アイリスとロベリア
ルツ・ライアー
ニゲラ
「なんと言う事だ……」
王は産まれてまもない我が子を見て驚きを隠せなかった。
王に……彼に全くにていないのである。
「カミール皇帝陛下!!う、産まれてまもないものでございますので似てなくて当然……で、ござい……ます。」
勢いよく言ったものの徐々に縮こまる産婆。それもそのはず、誰が見ようが答えは変わらないだろう。
カミールと王妃の容姿はどちらも金色の髪であり瞳は燃え上がるような赤い瞳をしている。
それに対し王子は白銀の髪にエメラルド色の瞳、そして魔族の象徴ともされる角が生えていた。
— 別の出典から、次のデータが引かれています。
/-- What a request carries on the link: kind code, tag and body bytes. `none` for an event that is no request. -/
def encodeRequest : Instr → Option (Port × Byte × Byte × List Byte)
  | .claim p t b => some (p, RequestKind.claim.code, t, b.bytes encodeClaim)
  | .start p t b => some (p, RequestKind.start.code, t, b.bytes (fun _ => []))
  | .pause p t b => some (p, RequestKind.pause.code, t, b.bytes (fun _ => []))
  | .pumpStatus p t b => some (p, RequestKind.pumpStatus.code, t, b.bytes encodePumpStatus)
  | .release p t b => some (p, RequestKind.release.code, t, b.bytes (fun _ => []))
  | .status p t b => some (p, RequestKind.status.code, t, b.bytes (fun _ => []))
  | .stageRead p t b => some (p, RequestKind.stageRead.code, t, b.bytes encodeStageRead)
  | .lineRead p t b => some (p, RequestKind.lineRead.code, t, b.bytes e8)
  | .readAlerts p t b => some (p, RequestKind.readAlerts.code, t, b.bytes (fun _ => []))
  | .alertMask p t b => some (p, RequestKind.alertMask.code, t, b.bytes e32)
  | .stageWrite p t b => some (p, RequestKind.stageWrite.code, t, b.bytes encodeStageWrite)
  | .stageRelease p t b => some (p, RequestKind.stageRelease.code, t, b.bytes eKey)
  | .stageWithdraw p t b => some (p, RequestKind.stageWithdraw.code, t, b.bytes eKey)
  | .stageDecideContinue p t b | .stageDecideClose p t b | .stageDecideAbandon p t b
  | .stageDecideResume p t b => some (p, RequestKind.stageDecide.code, t, b.bytes encodeDecide)
  | .stageDelete p t b => some (p, RequestKind.stageDelete.code, t, b.bytes eKey)
  | .lineConfig p t b => some (p, RequestKind.lineConfig.code, t, b.bytes encodeLineConfig)
  | .lineWatch p t b => some (p, RequestKind.lineWatch.code, t, b.bytes encodeLineWatch)
  | .lineUnwatch p t b => some (p, RequestKind.lineUnwatch.code, t, b.bytes e8)
  | .lineIsolate p t b => some (p, RequestKind.lineIsolate.code, t, b.bytes e8)
  | .lineReturn p t b => some (p, RequestKind.lineReturn.code, t, b.bytes e8)
  | .holdAll p t b => some (p, RequestKind.holdAll.code, t, b.bytes (fun _ => []))
  | .releaseAll p t b => some (p, RequestKind.releaseAll.code, t, b.bytes (fun _ => []))
  | .batchReport p t b => some (p, RequestKind.batchReport.code, t, b.bytes encodeBatch)
  | .tankDump p t b => some (p, RequestKind.tankDump.code, t, b.bytes (fun _ => []))
  | .upliftZero p t b => some (p, RequestKind.upliftZero.code, t, b.bytes (fun _ => []))
  | .upliftClear p t b => some (p, RequestKind.upliftClear.code, t, b.bytes (fun _ => []))
  | .partConfig p t b => some (p, RequestKind.partConfig.code, t, b.bytes encodePartConfig)
  | .readerEnable p t b => some (p, RequestKind.readerEnable.code, t, b.bytes encodeReader)
  | .readRecords p t b => some (p, RequestKind.readRecords.code, t, b.bytes (fun _ => []))
  | .readCompletions p t b => some (p, RequestKind.readCompletions.code, t, b.bytes encodeRange)
  | .readFaults p t b => some (p, RequestKind.readFaults.code, t, b.bytes encodeRange)
  | .readConnections p t b => some (p, RequestKind.readConnections.code, t, b.bytes encodeRange)
  | .clearCounters p t b => some (p, RequestKind.clearCounters.code, t, b.bytes e8)
  | .clearLatches p t b => some (p, RequestKind.clearLatches.code, t, b.bytes e8)
  | .setTime p t b => some (p, RequestKind.setTime.code, t, b.bytes e32)
  | .exerciseStep p t b => some (p, RequestKind.exerciseStep.code, t, b.bytes (fun _ => []))
  | .reset p t b => some (p, RequestKind.reset.code, t, b.bytes e8)
  | .unknownKind p k t b => some (p, k, t, b)
  | .crcError _ | .framingError _ _ | .frameGapAbort _ _ | .overrun _ | .answerSent _ | .discardSilenceEnd _
  | .lineSampleEvent _ _ _ _ _ | .flowPulse _ | .gaugeSampleEvent _ _ | .levelSampleEvent _ | .estopSample _
  | .clockSecond | .valveTravelTimeElapsed _ | .holdTimeout _ | .acceptWindowExpiry _ | .keepaliveExpiry _
  | .recordInterval _ | .levelComparison | .groutAgeLimitReached | .storeWriteFailed | .powerOn _ _ _
  | .storeWriteCompleted | .startByteReceived _ => none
「ただでさえ魔族が産まれて驚きだと言うのに……息子はカルミアにそっくりだな。」
カルミア―。彼はカミールがまだ勇者と名乗っていた頃に討ち倒された魔王の事である。
名前の通りカルミアは王を裏切った。
人間と魔族との関係は著しく悪く、その関係をどうにかしようとしたカミールの事を良く思わなかったカルミアは……カミールの故郷を焼け野原に変えた。
それを見たカミールは怒り狂い我を忘れてはカルミアを打ち倒したという。
「陛下……この様な事を言うのは失礼だと思うのでs…」
「私の妻がカルミアと不貞を犯したとでも言いたいのかね?」
言葉を被せそれ以上言わせはしなかったカミールも少しは頭によぎりはした。
2人の間から魔族が産まれることも、ましてやカルミアと似てる子が産まれるはずがない。
「確かに私達の間からこの子が産まれるはずがない……だがあの頃カルミアにも妻はいて子供を身篭っていた。あの男は自分の家族だけは大事に扱っていたんだ。そんな男が妻を裏切る様な事はしないはずだ。」
産婆はまだ言いたげな表情を見せたが、カミールはそれを許さずそのまま話を続けた。
「疑う気持ちもわかるが私は妻を信じている。自分の命をなげうって産んでくれた子供でもあるんだ。私は彼女の分もこの子を愛すと決めた!この意味は分かるな?分かったなら下がれ。」
産婆はビクりと肩を震わせては直ぐにその場を立ち去った。
カミールは産婆が立ち去ったのを確認してはドスッと重く椅子に腰掛ける。
これからどうして行くのか、民にどう伝えるべきかをカミールは我が子を見つめながら考え始めた……。